When I was a teen a friend gave me an analogy that stuck with me. In much older computers (e.g. C64, Vic-20, etc), they'd behave "interestingly" when you mucked around with the physical circuit board or there was a fault. E.g. if something short circuited because a screw was loose in the board, or a cartridge was halfway in or a chip partially desocketed, etc. Characters would appear in random places, or the machine go through odd loops and so on. And to someone who didn't know how the machine worked, there could be a certain "magic" and a "pattern" to this. But clearly you'd be missing the point if you thought you had "enhanced" the machine this way.

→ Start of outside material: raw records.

-- ==== Sys2Proof/Machine/Flags.lean ====
section
/-! DEFINITION. The flags of FSR (R90, R151), and the flags that integer clamps and comparisons set. -/

namespace Sys2Proof.Machine

/-- FSR bits: NR 0, ST 1, CL 2, NX 3, UF 4, OF 5, DZ 6, NV 7. -/
abbrev Flags := BitVec 8
/-- NaR from non-NaR operands. -/
def fNR : Flags := 0x01
/-- Integer saturation. -/
def fST : Flags := 0x02
/-- Tapered clamp. -/
def fCL : Flags := 0x04
/-- Inexact. -/
def fNX : Flags := 0x08
/-- Underflow. -/
def fUF : Flags := 0x10
/-- Overflow. -/
def fOF : Flags := 0x20
/-- Divide by zero. -/
def fDZ : Flags := 0x40
/-- Invalid. -/
def fNV : Flags := 0x80

/-- A flag that a condition sets. -/
def flagIf (b : Bool) (f : Flags) : Flags := if b then f else 0
/-- The OR of a list of flags (R152). -/
def orFlags (l : List Flags) : Flags := l.foldl (· ||| ·) 0

/-- Clamp an exact integer to a range; ST where the clamp changes it (R139). -/
def clampI (lo hi x : Int) : Int × Flags :=
  if x < lo then (lo, fST) else if hi < x then (hi, fST) else (x, 0)

/-- Least value of an integer type of w bits. -/
def intMin (w : Nat) (signed : Bool) : Int := if signed then -(2 ^ (w - 1)) else 0
/-- Greatest value of an integer type of w bits. -/
def intMax (w : Nat) (signed : Bool) : Int := if signed then 2 ^ (w - 1) - 1 else 2 ^ w - 1

/-- Wrap an exact integer to w bits, or clamp it to the type's range (R139). -/
def fitI (w : Nat) (signed sat : Bool) (x : Int) : Nat × Flags :=
  if sat then
    let (v, f) := clampI (intMin w signed) (intMax w signed) x
    ((v % 2 ^ w).toNat, f)
  else ((x % 2 ^ w).toNat, 0)

end Sys2Proof.Machine
end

LSD and psilocybin are kind of like that, but for your brain. They short circuit and alter pathways. In ways that can be entertaining but you're entirely missing the point if you try to assign a higher meaning to them.

Our brains are expert pattern-finding machines, and produce causes and reasons even when there are none. For some there may be value in the experience of altering the operation of your brain to get yourself out of a stuck pattern, I guess. But I am not sure the very random stochastic nature of the whole thing is ... medicinal.